A Small Ruling That Says A Lot
Sometimes decisions that seem small say a lot. Today, in U.S. House of Representatives v. Burwell (the latest challenge to the Affordable Care Act that is currently working its way through the courts), D.C. District Court Judge Rosemary Collyer ruled that she would not even consider the argument offered by House Democratic leadership in a “friend of the court” brief filed last week that the House of Representatives has no standing to sue here. Judge Collyer’s ruling is plainly wrong, as is her prior ruling that the House has standing. With that decision, she wrongly allowed House Republicans to bring yet another political attack on the ACA in the courts.

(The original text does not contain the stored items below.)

-- ==== Sys2Proof/Machine/Assembly.lean ====
section
/-!
DEFINITION. Machine/Assembly.lean: the checks of a group's geometry (R228, R231, R233), groups as records describe them, assembly from Brands and forming (R255, R256).
-/
namespace Sys2Proof.Machine

/-! ## Geometry -/

/-- The first check of R228 on counts that fails PE_13. -/
def Brand.countsOk (b : Brand) : Bool :=
  decide (4 ≤ b.k + 2) && decide (b.k ≤ 30) && decide (b.k + 2 ≤ b.members) && decide (b.members ≤ 48)

/-- The values of the record lie in their ranges and fit its layout (R227, R228). -/
def Brand.rangesOk (b : Brand) : Bool :=
  decide (b.layout ≤ 1) && decide (2 ≤ b.k) && decide (b.spare ≤ 2)
  && [16, 32, 64, 128, 256].contains b.chunkKib && decide (1 ≤ b.rows) && decide (b.rows ≤ 4096)
  && decide (1024 ≤ b.vaultMib) && decide (b.vaultMib ≤ 32768) && decide (1024 ≤ b.metaMib) && decide (b.metaMib ≤ 65536)
  && decide (0 < b.memberBlocks)
  && (if b.layout = 0 then decide (b.members = b.w) && decide (b.spare = 0) && decide (b.rows = b.w) else decide (b.members ≠ b.w))

/-- U and V are whole numbers and there is a cycle (R231). -/
def Brand.wholeOk (b : Brand) : Bool :=
  decide (b.rows * b.w % b.members = 0) && decide (b.spare * b.u % (b.members - b.spare) = 0) && decide (1 ≤ b.cycles)

/-- The stripe count leaves the locator of blocks outside the data area free (R228). -/
def Brand.stripesOk (b : Brand) : Bool := decide (b.stripes < 2 ^ 37 - 1)

/-- The placement table is valid (R233, R234). -/
def Brand.tableOk (b : Brand) : Bool :=
  decide (b.table.length = b.rows * b.w)
  && b.table.all (fun m => decide (m < b.members))
  && (List.range b.rows).all (fun r => decide (b.row r).Nodup)
  && (List.range b.members).all (fun m => decide (b.table.count m = b.u))
  && (b.layout != 0 || b.table == rotationTable b.w)
  && (b.spare == 0 || (List.range b.members).all (fun m => (b.spareTargets [m]).isSome))
  && (b.spare != 2 || (List.range b.members).all (fun m => (List.range b.members).all (fun n =>
      m == n || (b.spareTargets [m, n]).isSome)))

/-- A group whose every check of R228, R231 and R233 holds. -/
def Brand.geometryOk (b : Brand) : Bool := b.countsOk && b.rangesOk && b.wholeOk && b.stripesOk && b.tableOk

/-- The same geometry (R229). -/
def Brand.sameGeometry (a b : Brand) : Bool :=
  a.layout == b.layout && a.k == b.k && a.members == b.members && a.spare == b.spare && a.chunkKib == b.chunkKib && a.rows == b.rows
  && a.vaultMib == b.vaultMib && a.metaMib == b.metaMib && a.memberBlocks == b.memberBlocks && a.table == b.table

/-! ## A group as the records give it -/

/-- The geometry of a layout group record, with the table of its placement table record or the rotation table (R227, R234). -/
def recordBrand (g : Nat) (body : List Byte) (table : Option (List Byte)) : Brand :=
  let k := leAt body 5 1
  { seq := 0, shelf := 0, group := g, layout := leAt body 4 1, k := k, members := leAt body 6 1, spare := leAt body 7 1,
    chunkKib := leAt body 8 2, rows := leAt body 10 2, vaultMib := leAt body 12 4, metaMib := leAt body 16 4,
    memberBlocks := leAt body 24 8,
    table := (match table with
      | some t => (t.drop 8).map BitVec.toNat
      | none => rotationTable (k + 2)),
    clean := false, mapMembers := [0, 1, 2], memberTab := [], log := [], nsTab := [], lst := [], merged := false }

/-- The drive port that a layout group record expects a member at. -/
def recordDrive (body : List Byte) (i : Nat) : Nat := leAt body (32 + i) 1

/-- The group of a record in force. -/
def State.recBrand (s : State) (g : Nat) : Option Brand := (s.record 0x0060 g).map (fun b => recordBrand g b (s.record 0x0061 g))

/-- DRIVE of a member of a group in force. -/
def State.driveOf (s : State) (g i : Nat) : Nat := ((s.record 0x0060 g).map (fun b => recordDrive b i)).getD 0xFF

/-! ## Assembly (R256) -/

/-- The valid copy with the higher BRAND_SEQ; copy A when they are equal. -/
def BrandRead.brand (r : BrandRead) : Option Brand :=
  match r.copyA, r.copyB with
  | some a, some b => if a.seq < b.seq then some b else some a
  | some a, none => some a
  | none, b => b

/-- A group as assembly starts it from an authoritative Brand. -/
def newGrp (b : Brand) (offline serving : Bool) : Grp :=
  { brand := b, want := b, upd := none, offline := offline, forming := false, serving := serving, verify := .normal, swept := 0,
    sweptToo := [], ports := [], gone := [], mapSeq := 0, patrolCursor := 0, patrolPasses := 0, patrolUs := 0, patrolLate := false,
    patrolSkipped := [] }

/-- The group and member index of a forming group whose DRIVE is this port: a group in force that no drive has carried a Brand of (R255). -/
def State.formingAt (s : State) (port : Nat) : Option (Nat × Nat) :=
  (s.instancesOf 0x0060).findSome? (fun g =>
    if (s.grp? g).isSome then none
    else match s.recBrand g with
      | some b => ((List.range b.members).find? (fun i => s.driveOf g i == port)).map (fun i => (g, i))
      | none => none)

/-- The member index of an NGUID in a Brand. -/
def Brand.indexOf (b : Brand) (nguid : Nat) : Option Nat :=
  (List.range b.members).find? (fun i => (b.member i).nguid == nguid && b.mState i != mUnused)

/-- Adopts a drive's Brand as a group's authoritative one: the first of the group, or a higher sequence while the group does not serve. -/
def State.adopt (s : State) (b : Brand) (hashOk lstOk : Bool) : State :=
  let off := !(b.geometryOk && hashOk)
  let start : State :=
    let s := s.setGrp b.group (newGrp b off false)
    let s := if lstOk then s
      else match s.grp? b.group with
        | some x => (s.setGrp b.group { x with verify := .needs }).raise 0x1D1
        | none => s
    let same := match s.recBrand b.group with
      | some r => r.sameGeometry b
      | none => false
    if off || !same then s.raise 0x1C6 else s
  match s.grp? b.group with
  | none => start
  | some x => if x.serving ∨ b.seq ≤ x.brand.seq then s
      else
        let s := start
        match s.grp? b.group with
        | some y => s.setGrp b.group { y with ports := x.ports }
        | none => s

/-- A member's drive is at a port (R256 step 3): ASSEMBLY_MISMATCH when DRIVE names another one. -/
def State.seat (s : State) (sideB : Bool) (port g m : Nat) : State :=
  match s.grp? g with
  | none => s
  | some x =>
    let s := s.setPort port { s.port port with member := some (g, m) }
    let known := x.portOf m == some port
    let s := s.setGrp g { x with ports := sparseInsert m port x.ports }
    if !known && sideB == s.sideB && s.driveOf g m != port then s.raise 0x1C6 else s

/-- Forms a group once the DRIVE port of each member index holds a READY drive that carries no Brand (R255): BRAND_SEQ 1 is written. -/
def State.tryForm (s : State) (g : Nat) : State :=
  match s.recBrand g, s.grp? g with
  | some r, none =>
    let seats := (List.range r.members).map (fun i => (i, s.driveOf g i))
    if seats.all (fun p => (s.port p.2).member == some (g, p.1)
        && (s.portReady s.sideB p.2 || (s.reachSide s.sideB p.2).isSome) && (s.port p.2).brand.isNone) then
      let ent (p : Nat × Nat) : MemberEnt :=
        match (s.port p.2).facts with
        | some f => ⟨f.nguid, f.eui, mNormal, 0, p.2, f.nsze, f.serial⟩
        | none => { memberEnt0 with state := mNormal, port := p.2 }
      let ns := (s.allNs.filter (fun n => n.2.group == g)).map (fun n =>
        (⟨n.1, n.2.lbaf, 1 + (if n.2.readOnly then 2 else 0), n.2.nsid, n.2.size, n.2.nguid, n.2.uuid,
          (n.2.size + extentSize - 1) / extentSize, 0⟩ : BrandNs))
      let b := { r with shelf := s.shelfId, memberTab := seats.map ent, nsTab := ns }
      let x := newGrp { b with seq := 0, memberTab := [] } false false
      let s := s.setGrp g { x with want := b, ports := seats.foldl (fun l p => sparseInsert p.1 p.2 l) [] }
      s.startBrand g
    else s
  | _, _ => s

/-! ## Drive events as they are consumed (R414) -/

/-- What an observation of a drive port changes in step state. BRAND: the group is assembled from the Brand this controller itself has read, and the drive takes its
member index. -/
def State.driveEvent (sideB : Bool) (n : Nat) (e : DrvEvent) (s : State) : State :=
  match e with
  | .link up _ _ _ => if up then s else s.portDown sideB n
  | .presence here => if here then s else (s.setPort n { s.port n with brand := none, facts := none }).portDown sideB n
  | .contained _ => s.portDown sideB n
  | .ready _ _ =>
    let s := s.portUp sideB n
    match (s.port n).member with
    | some (g, _) => s.tryForm g
    | none => s
  | .brand kind g m _ =>
    if kind = 1 then
      let s := match (s.port n).brand with
        | some b => if sideB = s.sideB && b.group == g then s.adopt b (s.port n).hashOk (s.port n).lstOk else s
        | none => s
      if m = 0xFF then s else s.seat sideB n g m
    else if kind = 0 then
      match s.formingAt n with
      | some (g, i) => s.setPort n { s.port n with member := some (g, i), brand := none }
      | none => s
    else s
  | .held _ => s
  | .health w _ _ _ =>
    -- critical warning bits 2 and 3 fail the member (R413)
    (match (s.port n).member with
    | some (g, m) => if bitOf w 2 || bitOf w 3 then s.failMember g m else s
    | none => s)
  | .admin _ _ _ => s
  | .reset done => if done then s else s.portDown sideB n

/-- This side observes a drive port (R399, R414). -/
def State.sawDrive (s : State) (n : Nat) (e : DrvEvent) : State := s.observed (.driveEvent n e) (fun s => s.driveEvent s.sideB n e)

end Sys2Proof.Machine
end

Back in September, Judge Collyer made news when she ruled that the House of Representatives had standing to sue the Administration for making payments that are both mandated by the Affordable Care Act and critical to its effective operation. This decision was stunning because, as Walter Dellinger noted before the court ruled, allowing disputes like this one into court “would constitute the single most radical expansion of the authority of federal judges in more than 200 years.” A month later, Judge Collyer again surprised those watching the case when she refused to allow the D.C. Circuit to consider the issue immediately, even though (as she noted) there is “substantial ground for disagreement” with her decision.
Now Judge Collyer has ruled that she won’t even consider the views of members of Congress who believe that standing is inappropriate in this case. According to the Judge, that issue “was resolved more than three months ago,” and so the members of Congress “are too late to offer their views.” This is plainly wrong as a matter of both law and logic. Standing is an issue that can be raised at any stage of court proceedings, and when the Administration filed a motion for summary judgment earlier this month, it renewed its standing argument and moved for summary judgment on that ground. Thus, it was entirely proper for the members of Congress to address that argument in their brief.

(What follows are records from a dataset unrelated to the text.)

/-- AER bits that contain a port: Data Link Protocol Error, Flow Control Protocol Error, Receiver Overflow, Malformed TLP (R408). -/
def containing (bit : Nat) : Bool := bit == 4 || bit == 13 || bit == 17 || bit == 18

/-- DRIVE_PORT_ERROR: a protocol error by its AER bit, or ERR_FATAL from the drive (`none`). -/
def execDrivePortError (port : Nat) (err : Option Nat) (hdr : List Nat) (s : State) : Result :=
  .next (
    if s.dpLinked port then
      match err with
      | none => s.contain port 0
      | some b => if containing b then (s.aer port b hdr).contain port (2 ^ b) else s.aer port b hdr
    else s)

/-- A contained port clears its trigger, and runs R404 from step 2. -/
def State.uncontain (s : State) (n : Nat) : State :=
  if s.dpState n = dpContained then
    (((s.setPort n { s.port n with retrains := 0 }).stepped n 1).portAt n dpTraining).dpEvent n 1
  else s

/-- CONTAINMENT_AUTO_RELEASE: 100 ms after containment, with AUTO_RELEASE and fewer than CONTAIN_LIMIT containments in the last 60 s. -/
def execContainmentAutoRelease (port : Nat) (s : State) : Result :=
  .next (
    let p := s.port port
    if s.dpFlag port 1 && decide ((recentContains s.nowUs p.contains).length < s.cfg 0x0030 port 7 1 3)
        && decide (p.containNs + 100000000 ≤ s.dev.timeNs) then s.uncontain port
    else s)

/-- DP_CTL as it acts on a port of this side (R404, R409). -/
def State.dpControl (s : State) (n : Nat) (release reset : Bool) : State :=
  let s := if release then s.uncontain n else s
  if !reset then s
  else
    let st := s.dpState n
    let r := s.get F.DP_STATUS.REASON n
    if (st = dpConfiguring ∧ 3 ≤ (s.port n).step) ∨ st = dpChecking ∨ st = dpReady ∨ st = dpResetting
        ∨ (st = dpHeld ∧ r ≠ 0x01 ∧ r ≠ 0x02) then s.resetDrive s.sideB n
    else s

/-- DP_CTL.RELEASE. -/
def execDpRelease (src : Src) (port : Nat) (s : State) : Result :=
  .next (if port < 48 then
    s.busWrite src (F.DP_CTL.RELEASE.at port 0) (fun s =>
      s.stepWrite src (.dpCtl port true false) (fun s => s.dpControl port true false))
  else s)

/-- DP_CTL.RESET. -/
def execDpReset (src : Src) (port : Nat) (s : State) : Result :=
  .next (if port < 48 then
    s.busWrite src (F.DP_CTL.RESET.at port 0) (fun s =>
      s.stepWrite src (.dpCtl port false true) (fun s => s.dpControl port false true))
  else s)

/-! ## Requests and completions of the PCIe link (R403, R410) -/

/-- INBOUND_REQUEST: a request that no range of R403 accepts, or one with the poisoned bit; a contained port takes none. -/
def execInboundRequest (port : Nat) (req : InReq) (poisoned : Bool) (hdr : List Nat) (s : State) : Result :=
  .next (
    if s.dpOn port && s.dpState port != dpContained then
      let s := ((s.aer port (if poisoned then 12 else 20) hdr).bump F.DP_INBOUND_UR.COUNT port).ledgerLimited 0x0506 (14 + port / 12) port
      if poisoned then
        let s := s.bump F.DP_POISON.COUNT port
        match req with
        | .write a =>
          let i := a / 2 ^ 28 % 2 ^ 18
          let t := s.dtag i
          if a / 2 ^ 56 = 0xFE ∧ t.cmd.isSome ∧ a / 2 ^ 48 % 256 = t.gen then s.setDtag i { t with poisoned := true } else s
        | _ => s
      else match req with
        | .read a => s.emit (.apertureUr port a)
        | _ => s
    else s)

/-- All bits 1 of a Dword. -/
def allOnes32 : Nat := 2 ^ 32 - 1

/-- CPL_TIMEOUT: the requester reads all ones. -/
def execCplTimeout (port : Nat) (hdr : List Nat) (s : State) : Result :=
  .next (if s.dpOn port then
    ((s.aer port 14 hdr).bump F.DP_CPL_TIMEOUT.COUNT port).emit (.dpRead port allOnes32) else s)

/-- UNEXPECTED_COMPLETION: dropped, logged as advisory non-fatal. -/
def execUnexpectedCompletion (port : Nat) (hdr : List Nat) (s : State) : Result :=
  .next (if s.dpOn port then
    let s := (s.aer port 16 hdr).bump F.DP_UNEXP_CPL.COUNT port
    s.set F.DP_AER_COR.STATUS (withBit (s.get F.DP_AER_COR.STATUS port) 13) port
  else s)

/-! ## Completion queues (R402) -/

/-- Depth of an I/O queue (R401). -/
def State.queueSize (s : State) (n q : Nat) : Nat := s.get F.DP_QUEUE.OUTSTANDING n + (if q = 2 then 32 else 0)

Judge Collyer’s decision to exclude those arguments from the record is unfortunate because those arguments make clear how unprecedented her decision to allow this suit to proceed was, and how unnecessary standing in this case is to protect the interests of members of Congress. As the members explained in their brief, legislators’ allegations like the ones at issue here (namely, that a member of the executive branch has not complied with a statutory requirement) have never been held sufficient to confer standing to sue. Were it otherwise, the courts could become embroiled in countless disputes that are better resolved through political processes. Indeed, as the congressional amici know well from their long service in the House of Representatives, Congress has numerous other tools at its disposal to resolve routine disputes such as the one at issue in this case.
Even though Judge Collyer is clearly committed to her standing decision, the Administration should still win on the merits. As the members’ brief also explains, the Administration’s actions are entirely lawful and consistent with the way everyone understood the law to operate at the time it was enacted. But if Judge Collyer doesn’t rule correctly on the merits, it’s good to know that all of the members’ arguments – both on standing and on the merits – will surely be heard and given full consideration by the judges on the court of appeals.